By our guest contributor Insider Monkey. As we begin to
ponder what sectors will rule the markets in 2014, technology, healthcare and
industrials are areas that many pundits point to. If you
ask Warren Buffett, though, he’ll provide a decidedly different answer.
On CNBC earlier
this week, Buffett gave a ringing endorsement to large-cap banks, revealing
that he thinks they’re “in best shape [he] can remember.” While
anyone who tracks Berkshire
Hathaway’s equity portfolio probably had a hunch Buffett is upbeat
on banks—over 40% of his holdings are invested in the financial sector—these new
comments indicate we should expect his bullishness to continue into next year.
By focusing on the best picks of the best hedge funds and
other elite investors, it’s possible for retail investors to beat the market
over the long-term (discover the
data behind this phenomenon). Buffett is the cream of the
crop and in light of his recent comments, we should take note of how he’s
playing the banks.
Wells Fargo [WFC] is unequivocally the billionaire’s
biggest banking bet, and his largest equity holding at that. The global giant
is lauded for its management practices and simple business model, and its
connection to Buffett has helped it land financing and advisory roles in
multiple Berkshire acquisitions.
While shares of Wells Fargo are up nearly 25% year-to-date
and the bank did beat Wall Street’s third quarter earnings estimates, its home
lending business has been hurt by falling mortgage applications. Still, Wells’
long-term growth prospects and scale advantages remain intact, and Buffett has
to love its price at a mere 10.6 times forward EPS. Don’t ignore the 2.8%
dividend yield either; it's the best payout among the ‘Big Four.’
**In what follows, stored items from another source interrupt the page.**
/-- A field ends as `a` after a step, where it does in a fault and in the effect of the instruction fetched. -/
theorem step_field {α : Type} {f : State → α} {a : α} (h : step s = .next t)
    (past : ∀ r, f { s.atExecute with pc := s.pc, status := .faulted, fault := some r } = a)
    (fault : ∀ r, f (s.atExecute.enterFaulted r) = a)
    (effect : ∀ i, s.fetchesInstr i → f (i.effect s.atExecute) = a) : f t = a := by
  rcases step_next_cases h with ⟨-, rfl⟩ | ⟨i, hi, rfl⟩ | ⟨-, -, rfl⟩
  · exact past _
  · rcases result_cases i s.atExecute with ⟨r, -, e⟩ | ⟨-, e⟩ <;> rw [e]
    · exact fault r
    · exact effect i hi
  · exact fault _

/-- Settles O16: no ending of a step and no host transaction writes either parameter. -/
theorem constructionParametersNeverChange : Obligations.ConstructionParametersNeverChange := by
  rintro s t (h | ⟨bytes, reply, h⟩ | rfl | ⟨input, rfl⟩)
  · exact ⟨step_field h (fun _ => rfl) (fun _ => rfl) fun i _ => effect_quirks i s.atExecute,
      step_field h (fun _ => rfl) (fun _ => rfl) fun i _ => effect_font i s.atExecute⟩
  · rw [loadProgram] at h
    split at h
    · split at h <;> cases h <;> exact ⟨rfl, rfl⟩
    · cases h
  · exact ⟨rfl, rfl⟩
  · exact ⟨rfl, rfl⟩

/-- Settles O25: FB and REDRAW are in the effects of CLS and DRW alone, and DRW's REDRAW is 1. -/
theorem screenAndRedrawChangeOnlyAsListed : Obligations.ScreenAndRedrawChangeOnlyAsListed := by
  intro s t h
  refine ⟨fun cls drw => ?_, fun drw => ?_, fun requested => ?_, rfl⟩
  · exact step_field h (fun _ => rfl) (fun _ => rfl) fun i hi =>
      effect_fb s.atExecute (fun u e => cls u (e ▸ hi)) fun x y n e => drw x y n (e ▸ hi)
  · exact step_field h (fun _ => rfl) (fun _ => rfl) fun i hi =>
      effect_redraw s.atExecute fun x y n e => drw x y n (e ▸ hi)
  · refine step_field h (fun _ => requested) (fun _ => requested) fun i _ => ?_
    cases i
    case drw => rfl
    all_goals exact requested

/-- A timer counted down (R142), as a number. -/
theorem countedTimer_toNat (t : Byte) : (BitVec.ofNat 8 (t.toNat - 1)).toNat = t.toNat - 1 := by
  have := t.isLt
  rw [BitVec.toNat_ofNat, Nat.mod_eq_of_lt (by omega)]

/-- An instruction without a check leaves its effect. -/
theorem step_of_pass (h : step s = .next t) (hi : s.fetchesInstr i) (pass : i.faultIn s.atExecute = none) :
    t = i.effect s.atExecute := by
  rw [step_of_fetchesInstr hi, result_of_pass pass] at h
  injection h with h
  exact h.symm

/-- Settles O8: every ending of a step keeps the KEYS and the timers of `atExecute`, except the two effects that write
a timer. -/
theorem everyStepLatchesKeysAndCountsTimers : Obligations.EveryStepLatchesKeysAndCountsTimers := by
  intro s t h
  have keys : t.keys = s.nextInput.keys :=
    step_field h (fun _ => rfl) (fun _ => rfl) fun i _ => effect_keys i s.atExecute
  have inputs : t.inputs = s.inputs.tail :=
    step_field h (fun _ => rfl) (fun _ => rfl) fun i _ => effect_inputs i s.atExecute
  refine ⟨keys, fun input rest hs => ⟨?_, ?_⟩, fun other => ?_, fun other => ?_, fun x hi => ?_, fun x hi => ?_,
    fun x hi => ?_, fun i hi => ?_⟩
  · rw [keys, State.nextInput, hs]
  · rw [inputs, hs, List.tail_cons]
  · rw [← countedTimer_toNat]
    refine congrArg _ (step_field h (fun _ => rfl) (fun _ => rfl) fun i hi => ?_)
    exact effect_dt s.atExecute fun x e => other x (e ▸ hi)
  · rw [← countedTimer_toNat]
    refine congrArg _ (step_field h (fun _ => rfl) (fun _ => rfl) fun i hi => ?_)
    exact effect_st s.atExecute fun x e => other x (e ▸ hi)
  · rw [step_of_pass h hi rfl]; rfl
  · rw [step_of_pass h hi rfl]; rfl
  · rw [step_of_pass h hi rfl, ← countedTimer_toNat]
    exact congrArg _ (State.getV_setV_self s.atExecute x _)
  · rw [exec_eq, ← step_of_fetchesInstr hi, h]

/-! ### PC -/

theorem effect_pc_advance (s : State) (h : i.pcRole = .advance) : (i.effect s).pc = s.pc := by
  cases i
  case ret | jp | call | jpV0 | seImm | sneImm | seReg | sneReg | skp | sknp | ldVxK => cases h
  all_goals rfl

theorem skipPc_cases (s : State) (c : Bool) : skipPc s c = s.pc ∨ skipPc s c = s.pc + 2 := by
  cases c
  · exact .inl rfl
  · exact .inr rfl

theorem effect_pc_skip (s : State) (h : i.pcRole = .skip) :
    (i.effect s).pc = s.pc ∨ (i.effect s).pc = s.pc + 2 := by
  cases i
  case seImm | sneImm | seReg | sneReg | skp | sknp => exact skipPc_cases s _
  all_goals cases h

theorem effect_pc_wait (s : State) (h : i.pcRole = .wait) :
    (i.effect s).pc = s.pc ∨ (i.effect s).pc = s.pc - 2 := by
  cases i
  case ldVxK x =>
    rw [Instr.effect]
    cases firstKey s.keys
    · exact .inr rfl
    · exact .inl rfl
  all_goals cases h

theorem effect_pc_overwrite (h : i.pcRole = .overwrite) (pass : i.faultIn s = none) :
    (∃ a, (i = .jp a ∨ i = .call a) ∧ (i.effect s).pc = a.setWidth 16) ∨
      (∃ a, i = .jpV0 a ∧ (i.effect s).pc = a.setWidth 16 + (s.getV (s.jumpReg a)).setWidth 16) ∨
      ∃ u k, i = .ret u ∧ s.sp.val = k.val + 1 ∧ (i.effect s).pc = s.slot k := by
  cases i
  case jp a => exact .inl ⟨a, .inl rfl, rfl⟩
  case call a => exact .inl ⟨a, .inr rfl, rfl⟩
  case jpV0 a => exact .inr (.inl ⟨a, rfl, rfl⟩)
  case ret u =>
    have sp : s.sp.val ≠ 0 := fun sp => by rw [Instr.faultIn, if_pos sp] at pass; cases pass
    exact .inr (.inr ⟨u, topSlot s, rfl, (Nat.succ_pred sp).symm, rfl⟩)
  all_goals cases h
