-- ==== Sys2Proof/Machine/Script.lean ====
section
/-! DEFINITION. Host scripts (30_encoding.md R106, R107): what each statement expands to, the inputs of the block
that a host program becomes under a schedule, and the listing form of a transaction. -/

namespace Sys2Proof.Machine

/-! ## What each statement expands to -/

/-- Word `w` of a byte sequence, with 0 past its end: what `ldkey` and `ldframe` write (R107). -/
def packWord (bytes : List Byte) (w : Nat) : Word := le32 (byteAt bytes) (4 * w)

/-- `wr <reg>, <value>` for a register of the block (R106). -/
def wrReg (r : Reg) (v : Word) : HostStep := .write (regOffset r) v

/-- `ldkey k0 … k15` (R107). -/
def ldkeySteps (key : List Byte) : List HostStep :=
  [wrReg (.key 0) (packWord key 0), wrReg (.key 1) (packWord key 1),
   wrReg (.key 2) (packWord key 2), wrReg (.key 3) (packWord key 3)]

/-- `wr FRAME<w>, <value>`: the name stands for `0x100 + 4w` (R106). DESIGN CHOICE (log entry 17): also where no
FRAME register has the number `w`. -/
def wrFrame (w : Nat) (v : Word) : HostStep := .write (Config.frameWindow + 4 * w) v

/-- `ldframe b0 … b(n-1)`: the FRAME words, then LENGTH = n (R107). R107 leaves the greatest `n` open; DESIGN CHOICE
(log entry 17): it is expanded alike for every `n`. -/
def ldframeSteps (bytes : List Byte) : List HostStep :=
  (List.range ((bytes.length + 3) / 4)).map (fun w => wrFrame w (packWord bytes w))
    ++ [wrReg .length (BitVec.ofNat 32 bytes.length)]

/-- The expansion of a statement (R106, R107). -/
def Stmt.steps : Stmt → List HostStep
  | .wr r v => [wrReg r v]
  | .rd r => [.read (regOffset r)]
  | .cmd i => [wrReg .cmd (encode i)]
  | .ldid v => [wrReg .identity v]
  | .ldkey key => ldkeySteps key
  | .ldframe bytes => ldframeSteps bytes
  | .wait => [.pollBusy]
  | .clrerr => [wrReg .status 0x00000702]

/-- The expansion of a script, in program order (20_memory.md R87). -/
def scriptSteps (script : List Stmt) : List HostStep := script.flatMap Stmt.steps

/-! ## A host program as inputs of the block -/

/-- The port transaction that a step of a host program issues (R106); the loop issues its poll. -/
def stepInput : HostStep → Input
  | .write a v => .hostWrite a 4 v
  | .read a => .hostRead a 4
  | .pollBusy => .hostRead (regOffset .status) 4

/-- After the port's answer the host takes the same step again: a poll whose value has bit 0 set (R107). -/
def goesOnPolling (h : HostStep) (a : Answer) : Bool :=
  match h, a with
  | .pollBusy, .readData v => v.getLsbD 0
  | _, _ => false

/-- The block after one input, with no input to come. -/
def State.afterInput (s : State) (x : Input) : State :=
  match runInput x (s.consume []) with
  | .next t => t
  | .fault _ => s.consume []
  | .refused _ => s.consume []

/-- The inputs that a host program becomes from `s` when the movers come in the given order. An engine's turn may
come before, between and after any of the program's transactions. DESIGN CHOICE (log entry 12): when the movers
run out, what is left of the program goes on with an engine's turn before each of its transactions, which ends a
loop at its next poll; every fair schedule (70_reset_and_hazards.md R322) is one of these. -/
def scheduledInputs (s : State) (program : List HostStep) (movers : List Mover) : List Input :=
  match movers with
  | [] => program.flatMap (fun h => [.engineTurn, stepInput h])
  | .engine :: ms => .engineTurn :: scheduledInputs (s.afterInput .engineTurn) program ms
  | .host :: ms =>
    match program with
    | [] => scheduledInputs s [] ms
    | h :: rest =>
      stepInput h :: scheduledInputs (s.afterInput (stepInput h))
        (if goesOnPolling h (s.afterInput (stepInput h)).answer then h :: rest else rest) ms

/-- A block with a script as its inputs to come, under a schedule. A script holds no reset (R106). -/
def State.withScript (s : State) (script : List Stmt) (movers : List Mover) : State :=
  { s with inputs := scheduledInputs s (scriptSteps script) movers }

/-! ## The listing form (R106) -/

/-- One hexadecimal digit. -/
def hexDigit (n : Nat) : Char :=
  ['0', '1', '2', '3', '4', '5', '6', '7', '8', '9', 'A', 'B', 'C', 'D', 'E', 'F'].getD n '?'

/-- The low `digits` hexadecimal digits of a number, most significant first. -/
def hexDigits (n : Nat) : Nat → List Char
  | 0 => []
  | d + 1 => hexDigit (n / 16 ^ d % 16) :: hexDigits n d

/-- An offset as a listing line shows it: the three digits of R106's example, which hold every offset of the 4 KiB
space. DESIGN CHOICE (log entry 18): an offset above 0xFFF, which R106 gives no form, is shown with all its digits. -/
def listedOffset (a : Nat) : List Char := hexDigits a (max 3 (a.log2 / 4 + 1))

/-- The listing line of a port transaction: `W <offset> <value>` or `R <offset>` (R106). An engine's turn and a reset
are no transactions and have none. DESIGN CHOICE (log entry 18): a transaction of another size than 4, which no
statement of R106 makes, has none either. -/
def listingLine : Input → Option (List Char)
  | .hostRead a n => if n = 4 then some ('R' :: ' ' :: listedOffset a) else none
  | .hostWrite a n v => if n = 4 then some ('W' :: ' ' :: listedOffset a ++ ' ' :: hexDigits v.toNat 8) else none
  | .engineTurn => none
  | .assertReset => none

end Sys2Proof.Machine
end

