/-- R37: DONE is set by every completion and by nothing else, and cleared by the start of DECODE, by ARM, by a
W1C write of bit 1 and by reset. The engine's turn with no input left is the model's choice (log entry 1). -/
def Obligations.DoneIsSetByCompletionOnly : Prop :=
  ∀ s t : State, step s = .next t →
    (s.phase = .busy → (s.inputs = [] ∨ ∃ rest, s.inputs = .engineTurn :: rest) → t.done = true) ∧
    (s.done = false → t.done = true →
      s.phase = .busy ∧ (s.inputs = [] ∨ ∃ rest, s.inputs = .engineTurn :: rest)) ∧
    (s.done = true → t.done = false →
      (∃ v rest, s.phase = .idle ∧ s.inputs = .hostWrite 0x008 4 v :: rest ∧
        (decodeWord v = .ok .decode ∨ decodeWord v = .ok .arm)) ∨
      (∃ v rest, s.inputs = .hostWrite 0x004 4 v :: rest ∧ v.getLsbD 1 = true) ∨
      (∃ rest, s.inputs = .assertReset :: rest)) ∧
    (∀ v rest, s.phase = .idle → s.inputs = .hostWrite 0x008 4 v :: rest →
      decodeWord v = .ok .decode ∨ decodeWord v = .ok .arm → t.done = false) ∧
    (∀ v rest, s.inputs = .hostWrite 0x004 4 v :: rest → v.getLsbD 1 = true → t.done = false) ∧
    (∀ rest, s.inputs = .assertReset :: rest → t.done = false)

/-! ## Command words -/

/-- R100, R102: the decoder reads back every command the encoder writes, with any bytes after it. -/
def Obligations.DecodeOfEncodeIsTheCommand : Prop :=
  ∀ (i : Instr) (rest : List Byte), decodeBytes (encodeBytes i ++ rest) = .ok (i, rest)

/-- R101: decoding is total, each command has one word, and a reserved word is refused by its name. -/
def Obligations.EachCommandHasExactlyOneWord : Prop :=
  ∀ w : Word,
    (∀ i, decodeWord w = .ok i ↔ w = encode i) ∧
    (decodeWord w = .error .mbzNotZero ↔ w.extractLsb' 8 24 ≠ 0) ∧
    (decodeWord w = .error .opcodeReserved ↔ w.extractLsb' 8 24 = 0 ∧ 0x04 ≤ (w.extractLsb' 0 8).toNat)

/-- R102: the words of the opcode map, and reserved words beside them. -/
def Obligations.OpcodeMapWordsDecode : Prop :=
  decodeTableWord 32 0x00000000 = some .nop ∧ decodeTableWord 32 0x00000001 = some .arm ∧
  decodeTableWord 32 0x00000002 = some .decode ∧ decodeTableWord 32 0x00000003 = some .lockCfg ∧
  decodeTableWord 32 0x00000004 = none ∧ decodeTableWord 32 0x000000FF = none ∧
  decodeTableWord 32 0x00000100 = none ∧ decodeTableWord 32 0x80000002 = none

/-- R130, R90: a step whose input is a host write of a command word to CMD is `exec` of that command, on the
state with the input taken off and the write acknowledged; `withFetchWord` puts such an input first. -/
def Obligations.StepRunsTheDecodedCommand : Prop :=
  (∀ (s : State) (rest : List Input) (v : Word) (i : Instr),
    s.inputs = .hostWrite 0x008 4 v :: rest → decodeWord v = .ok i →
      step s = exec i { s with inputs := rest, answer := .writeDone }) ∧
  (∀ (s : State) (nbits w : Nat) (i : Instr), decodeTableWord nbits w = some i →
      step (s.withFetchWord nbits w) = exec i { s with answer := .writeDone })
US Bancorp [USB] is Buffett’s No. 2 bank holding. Due to
its attractive valuation, solid dividend yield, and strong growth prospects,
many analysts know this regional player as a mini-Wells Fargo. In fact, US
Bancorp is the only big
bank that generates higher ROE and ROA figures than Buffett’s top
pick.
His investment in Goldman Sachs [GS], meanwhile, now
represents a major portion of Berkshire’s stock holdings. We discussed the intricacies
of Buffett’s new $2 billion investment in Goldman here on MarketWatch
last week, but all you need to know is that he doesn’t plan to close
it any time soon.
The investment banking and brokerage firm has sentimental
value for the billionaire, and it pays just 12% of its earnings
out as dividends. Like Wells Fargo and US Bancorp, Goldman’s growth prospects
are extremely cheap at current prices, and the multifaceted nature of its
business gives Buffett exposure to an area of the financial sector that his
other bank stocks don’t.
M&T Bank [MTB] and Bank of New York Mellon [BK] are a
couple more Buffett favorites, and both are actually the final two bank stocks
held in the top 20 of Berkshire’s equity portfolio. M&T Bank has been a
staple in Buffett’s holdings for more than two decades, and it’s the only large
U.S. bank that didn’t trim dividend payments during the financial crisis. The
bank’s quarterly profit streak of nearly 40 years is legendary, and it’s no
secret that Buffett is a fan of M&T
CEO Robert
Wilmers.
BNY Mellon, lastly, has been in Buffett and Berkshire’s good
graces since the third quarter of 2010, and the stake was increased by 30% in
their last 13F filing. The
trust bank can see its bottom line improve if interest rates increase in the
future. Uncertainty surrounding the fate of borrowing costs over the long-term
is one reason why BNY Mellon could be considered undervalued.